Cordova Security Guide

This is a summary of the Cordova Security Guide.

Whitelist

Domain whitelisting is a security model that controls access to external domains over which your application has no control. Cordova provides a configurable security policy to define which external sites may be accessed. By default, new apps are configured to allow access to any site. Before moving your application to production, you should formulate a whitelist and allow access to specific network domains and subdomains.

Be aware that some websites may automatically redirect from their home page to a different url, such as using https protocol or to a country-specific domain. For example http://www.google.com will redirect to use SSL/TLS at https://www.google.com, and then may further redirect to a geography such as https://www.google.co.uk. Such scenarios may require modified or additional whitelist entries beyond your initial requirement

Note that the whitelist applies only to the main Cordova webview, and does not apply to an InAppBrowser webview or opening links in the system web browser.

Iframes and Calback ID Mechanism

If content is served in an iframe from a whitelisted domain, that domain will have access to the native Cordova bridge. This means that if you whitelist a third-party advertising network and serve those ads through an iframe, it is possible that a malicious ad will be able to break out of the iframe and perform malicious actions. Because of this, you should generally not use iframes unless you control the server that hosts the iframe content.

Certificate Pinning

Cordova does not support true certificate pinning. The main barrier to this is a lack of native APIs in Android for intercepting SSL connections to perform the check of the server’s certificate. Since Apache Cordova is meant to offer consistent APIs across multiple platforms, not having a capability in a major platform breaks that consistency.

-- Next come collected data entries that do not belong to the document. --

/-- Every on-chip block in its reset state (R187), with the given XBASE and NMASK, the inputs as they stand, and the
counter of free values running on. -/
def Chip.resetWith (xbase nmask : Word) (raw : Bool) (supply freeIdx : Nat) : Chip :=
  { regs := { xbase := xbase, run := false, startMode := .cold, startResult := .noResult, notice := 0, nmask := nmask }
    col := .stopped
    stopRequest := false
    stopTimer := none
    profileState := .absent
    profileFaults := 0
    settings := none
    roster := .replicate 64 none
    rosterFull := 0
    segs := .replicate 4 .reset
    ctxs := .replicate 4 .cleared
    sweepCount := 0
    lastSweepSeq := 0
    sweepOverruns := 0
    hist := .reset
    pool := .reset
    mon := .reset raw supply
    port := .idle
    scan := { stage := none, taking := true, again := false, timer := none }
    hdr := { busy := false, pending := false, wanted := false }
    mirrors := .replicate 64 .reset
    load := none
    start := none
    nextSerial := 1
    freeIdx := freeIdx }

/-- The machine: the commands that wait, first in first out; the exchange area's bytes in host RAM (keys are host
addresses, XBASE plus the offset of R192), in canonical form; and the part. -/
structure State where
  pending : List Instr
  mem : List Host.Cell
  chip : Chip
  deriving DecidableEq, Repr

/-- The machine right after power-on reset (R187): nothing pending, host RAM as nobody wrote it, the raw ignition
level off and the supply at 12,000 mV (log 19). -/
def State.reset : State :=
  { pending := [], mem := [], chip := .resetWith 0 0 false 12000 0 }

end Sys2Proof.Machine
end

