/-- A record merge begins (R130, R140). -/
def Chip.startMerge (c : Chip) (g : Seg) (addr : Byte) (r : FaultRec) : Chip :=
  let h := c.harvestCtx g addr
  let key := recordKey g addr r
  match c.indexOf key with
  | some i => match (c.slot i).entry with
    | some e =>
      let e' := mergeEntry h r e
      if e' = e then c.finishItem { Run.start .stored with slot := i, result := .unchanged }
      else c.changeEntry i { Run.start .stored with result := .changed, lampRise := lampRises e.lamp e'.lamp } e'
    | none => c
  | none => match c.freeSlotIx with
    | some i => (c.modHist fun h => { h with inUse := h.inUse + 1 }).createAt i (createEntry key h r)
    | none => match c.evictionPool with
      | [] => c.refuseRecord g addr
      | slots =>
        (c.setRun (some (Run.start (.search slots h)))).hand .history
          (slots.map fun i => .read (slotOff i + 0x0C))

/-! ## Snapshot updates (R158 to R162) -/

/-- The entry of a slot with a chain attached (R159). -/
def attachEntry (bs : List (Fin 256)) (length : Nat) (ct : Option Nat) (k : Nat) (e : Entry) : Entry :=
  let b := fun j => match bs[j]? with
    | some x => BitVec.ofNat 8 x.val
    | none => 0
  { e with
    snap := some { head := b 0, second := b 1, third := b 2, length := length, ct := ct, cycle := k }
    snapNone := false, snapDropped := false, bareCt := false }

/-- A CAPTURE item begins: staging and the data writes, or a shortage, which is counted and shown first (R158 to R161). -/
def Chip.startCapture (c : Chip) (i : SlotIx) (key : Key) (bytes : List Byte) : Chip :=
  let k := ceilDiv bytes.length 16
  if !c.holdsKey i key then c.finishItem (Run.start .stored)
  else if k ≤ c.pool.free.length then
    let bs := c.pool.free.take k
    (c.setRun (some { Run.start (.data bs) with slot := i, closing := true })).hand .history (blockAccs bs bytes)
  else
    ({ c with pool := { c.pool with shortage := satInc Config.max16 c.pool.shortage } }.setRun
      (some { Run.start (.shortHeader c.headerWaits) with slot := i })).wantHeader

/-- The header has been rewritten for a shortage; then the entry (R161): snapshot-dropped is set where no snapshot is
attached. -/
def Chip.shortEntry (c : Chip) (run : Run) : Chip :=
  match c.hist.intake.head?, (c.slot run.slot).entry with
  | some (.capture p i key _), some e =>
    if e.snap.isNone && !e.snapDropped then
      (c.countChanged key.seg key.addr p).changeEntry i run { e with snapDropped := true }
    else c.finishItem run
  | _, _ => c.finishItem run

/-- The attach point (R159, R160): the new blocks leave the free list, an old chain is given back, and the entry
changes. -/
def Chip.attach (c : Chip) (p : Nat) (i : SlotIx) (key : Key) (bs : List (Fin 256)) (length : Nat) (run : Run) : Chip :=
  match (c.slot i).entry with
  | some e =>
    let c := { c with pool := c.pool.attach i bs }
    let c := match e.snap with
      | some old => { c with pool := c.pool.giveBack old.chain }
      | none => c
    (c.countChanged key.seg key.addr p).changeEntry i run (attachEntry bs length c.ctNow c.mon.k e)
  | none => c.finishItem run
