-- ==== Sys2Proof/Machine/Port.lean ====
section
/-!
DEFINITION. The Exchange Port's accesses (R184): what an access carries, the start of the next access, the end of a
request; the rewrites that a command asks for (R193, R194, R83); and what follows a command before the next is taken.
-/

namespace Sys2Proof.Machine

/-! ## Accesses (R184) -/

/-- The word a write carries, worked out as its access starts (log 9). -/
def Chip.srcWord (c : Chip) : Src → Word
  | .lit w => w
  | .header i => headerWord c i
  | .mirror u i => wordAt (mirrorWords (c.unit u)) i
  | .published => word c.hist.published

/-- The host address of an offset: XBASE plus the offset, the aligned word there. -/
def Chip.hostAddr (c : Chip) (off : Nat) : Nat := (c.regs.xbase + BitVec.ofNat 32 off).toNat / 4 * 4

/-- An access as it goes onto the bus. -/
def Chip.busOf (c : Chip) : Acc → Bus
  | .read off => { addr := c.hostAddr off, data := none }
  | .write off src => { addr := c.hostAddr off, data := some (c.srcWord src) }

/-- The request to serve: the one being served, or else the oldest that waits. -/
def Port.load (p : Port) : Port :=
  match p.serving, p.waiting with
  | none, r :: rest => { p with serving := some r, waiting := rest }
  | _, _ => p

/-- The port starts its next access if none is in flight. -/
def Chip.startAccess (c : Chip) : Chip :=
  match c.port.bus with
  | some _ => c
  | none =>
    let p := c.port.load
    match p.serving.bind fun r => r.accs.head? with
    | some a => { c with port := { p with bus := some (c.busOf a) } }
    | none => { c with port := p }

/-- The block that hands a request over (R184): the header, the roster mirror, the order cards, the Profile Loader, the
History Table, STARTING. -/
def Owner.block : Owner → Nat
  | .header => 0
  | .mirror _ => 1
  | .scan | .result _ => 2
  | .loader => 3
  | .history => 4
  | .starting => 5
  | .orphan => 6

/-- The requests handed over within a command join those that wait: those of one block in the order in which they were
handed over, those of two blocks in an order left open (R184, log 6). -/
def Chip.enqueue (c : Chip) : Chip :=
  let same := fun (a b : Request) => decide (a.owner.block = b.owner.block)
  { c with
    port := { c.port with waiting := c.port.waiting ++ arrange same c.freeIdx c.port.fresh, fresh := [] }
    freeIdx := c.freeIdx + (c.port.fresh.length - 1) }

/-! ## The end of a request -/

/-- A header rewrite has ended (R193): a pending one is asked for, and who waited for it goes on. -/
def Chip.headerDone (c : Chip) : Chip :=
  let c := { c with hdr := { busy := false, pending := false, wanted := c.hdr.wanted || c.hdr.pending } }
  (allCtxs.foldl Chip.clockHeader c.historyHeader).startingHeader

/-- A record rewrite has ended (R194): the version stands, and a pending rewrite is handed over. -/
def Chip.mirrorDone (c : Chip) (u : UnitIx) : Chip :=
  let m := c.mirror u
  let c := c.modMirror u fun m => { version := m.version + 2, busy := m.pending, pending := false }
  if m.pending then c.hand (.mirror u) (mirrorAccs u (m.version + 2)) else c

/-- A request has ended: its owner goes on. -/
def Chip.requestDone (c : Chip) (r : Request) : Chip :=
  match r.owner with
  | .header => c.headerDone
  | .mirror u => c.mirrorDone u
  | .scan => c.scanDone r.got
  | .result k => c.resultDone k
  | .loader => c.loaderDone r.got
  | .history => c.historyDone r.got
  | .starting => c.startingDone r.got
  | .orphan => c

/-- The access in flight of a request writes the header word of the published change sequence. -/
def Request.writesSequence (r : Request) : Bool :=
  match r.accs.head? with
  | some (.write _ (.header i)) => decide (i = 3)
  | _ => false

/-- The access in flight has ended with completion; `got` is the word it read. The request goes on to its next access,
or ends. -/
def Chip.accessDone (c : Chip) (got : Option Word) : Chip :=
  match c.port.serving with
  | none => c.modPort fun p => { p with bus := none }
  | some r =>
    let c := if r.writesSequence then c.sequenceWritten else c
    let r := { r with accs := r.accs.drop 1, got := r.got ++ got.toList }
    match r.accs with
    | [] => (c.modPort fun p => { p with bus := none, serving := none }).requestDone r
    | _ :: _ => c.modPort fun p => { p with bus := none, serving := some r }

/-! ## Rewrites asked for (R83, R193, R194) -/

/-- Rewrites are asked for in this state: RUNNING, PARKED, STOPPING, and the last step of STARTING. -/
def Chip.asks (c : Chip) : Bool :=
  match c.col with
  | .running | .parked | .stopping => true
  | .stopped | .halted => false
  | .starting => match c.start with
    | some st => match st.stage with
      | .header _ _ => true
      | _ => false
    | none => false

/-- The header fields whose change asks for a rewrite: every field but CT and the error counts (R193), and the published
change sequence, which changes as a header write shows it (R128). -/
def headerImage (c : Chip) : List Word :=
  (List.range 28).map fun i =>
    if i = 3 ∨ i = 4 then 0
    else if i = 13 ∨ i = 17 ∨ i = 21 ∨ i = 25 then headerWord c i &&& 0xFFFF0000
    else headerWord c i

/-- A header rewrite is asked for (R193): it starts, or the header-pending mark is set. It restarts the counts of R171
and of R83. -/
def Chip.askHeader (c : Chip) : Chip :=
  let c := (c.modMon fun m => { m with rises := 0 }).modAllSegs fun r => { r with errTimer := none }
  if c.hdr.busy then { c with hdr := { busy := true, pending := true, wanted := false } }
  else { c with hdr := { busy := true, pending := c.hdr.pending, wanted := false } }.hand .header headerAccs

/-- A record rewrite is asked for (R194). -/
def Chip.askMirror (c : Chip) (u : UnitIx) : Chip :=
  if (c.mirror u).busy then c.modMirror u fun m => { m with pending := true }
  else (c.hand (.mirror u) (mirrorAccs u (c.mirror u).version)).modMirror u fun m => { m with busy := true }

/-- The error counts of a segment alone have changed: its record is rewritten within a second (R83, log 12). -/
def SegRec.countChanged (old r : SegRec) : SegRec :=
  if (old.txErrors ≠ r.txErrors ∨ old.rxErrors ≠ r.rxErrors) ∧ r.errTimer = none then
    { r with errTimer := some Config.errorRewriteMs }
  else r

/-- The rewrites that a command asks for, from the state before it (log 11). -/
def Chip.askRewrites (old c : Chip) : Chip :=
  if !c.asks then { c with hdr := { c.hdr with wanted := false } }
  else
    let c := if c.col = .starting then c
      else (allUnits.filter fun u => decide (mirrorWords (old.unit u) ≠ mirrorWords (c.unit u))).foldl Chip.askMirror c
    if c.hdr.wanted || decide (headerImage old ≠ headerImage c) then c.askHeader
    else allSegs.foldl (fun c g => c.modSeg g (SegRec.countChanged (old.seg g))) c

/-! ## What follows a command -/

/-- The history takes its next item: none is under way, one waits, the collector works, and STOPPING is not about to end
between two items (R126, R189). -/
def Chip.mayTake (c : Chip) : Bool :=
  c.hist.run.isNone && !c.hist.intake.isEmpty
    && match c.col with
      | .running | .parked => true
      | .stopping => !c.stopReady
      | .stopped | .starting | .halted => false

/-- A segment with received frames that wait and may now be handled (R126). -/
def Chip.frameReady (c : Chip) : Option Seg :=
  allSegs.find? fun g => !(c.seg g).rxWait.isEmpty && !c.rxBlocked g

/-- The first frame that waits on a segment is handled, whatever has become of the segment since it arrived, short of DOWN
(log 29). -/
def Chip.handleWaiting (c : Chip) (g : Seg) : Chip :=
  match (c.seg g).rxWait with
  | f :: rest => (c.modSeg g fun r => { r with rxWait := rest }).handleFrame g f
  | [] => c

/-- Parking is due: the mark is set and no CLEAR awaits CLEAR-DONE (R175). -/
def Chip.parkDue (c : Chip) : Bool := c.mon.parkPending && decide (c.col = .running) && !c.anyClearAwaits

/-- What is ready is done: parking, the next item of the intake, the frames that waited; `fuel` bounds the rounds. -/
def Chip.drain : Nat → Chip → Chip
  | 0, c => c
  | fuel + 1, c =>
    if c.parkDue then drain fuel (c.modMon fun m => { m with parkPending := false }).park
    else if c.mayTake then drain fuel c.takeItem
    else match c.frameReady with
      | some g => drain fuel (c.handleWaiting g)
      | none => c

/-- Rounds of one command at most. Irreducible, so that no proof unfolds the rounds. -/
@[irreducible] def drainFuel : Nat := 1000

/-- What follows a command before the next is taken: what is ready is done, the arbiters grant, the rewrites are asked
for, and the port starts its next access. `old` is the chip before the command. Irreducible, as the rounds are. -/
@[irreducible] def Chip.settle (old c : Chip) : Chip :=
  ((Chip.askRewrites old (c.drain drainFuel).grantAll).enqueue).startAccess

end Sys2Proof.Machine
end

There are ways to approximate certificate pinning, such as checking the server’s public key (fingerprint) is the expected value when your application starts or at other various times during your application’s lifetime. There are third-party plugins available for Cordova that can do that. However, this is not the same as true certificate pinning which automatically verifies the expected value on every connection to the server.

Self-signed Certificates

Using self-signed certificates on your server is not recommended. If you desire SSL, then it is highly recommended that your server have a certificate that has been properly signed by a well-known CA (certificate authority). The inability to do true certificate pinning makes this important. The reason is that accepting self-signed certificates bypasses the certificate chain validation, which allows any server certificate to be considered valid by the device.

Encrypted storage

For encrypted storage, you could consider using one of a number of secure storage plugins for Cordova. The cordova-plugin-secure-key-store plugin uses the Android Keystore and the iOS Keychain for stores sensitive data.

General Tips

Use InAppBrowser for outside links

Use the InAppBrowser when opening links to any outside website. This is much safer than whitelisting a domain name and including the content directly in your application because the InAppBrowser will use the native browser’s security features and will not give the website access to your Cordova environment. Even if you trust the third party website and include it directly in your application, that third party website could link to malicious web content.

If you want all page loads in your app to go through the InAppBrowser, you can simply hook window.open during initialization. For example:

document.addEventListener("deviceready", onDeviceReady, false);
function onDeviceReady() {
    window.open = cordova.InAppBrowser.open;
}

Validate all User Input

Always validate any and all input that your application accepts. This includes:

usernames
passwords
dates
uploaded media etc.

Because an attacker could manipulate your HTML and JS assets (either by decompiling your application or using debugging tools like chrome://inspect), this validation should also be performed on your server, especially before handing the data off to any backend service.

Other sources where data should be validated include:

User Documents
Contacts
Push Notifications

Do not cache sensitive data

If usernames, password, geolocation information, and other sensitive data is cached, then it could potentially be retrieved later by an unauthorized user or application.

Do not assume that your source code is secure

Since a Cordova application is built from HTML and JavaScript assets that get packaged in a native container, you should not consider your code to be secure. It is possible to reverse engineer a Cordova application to recover sensitive app data or hardcoded keys etc.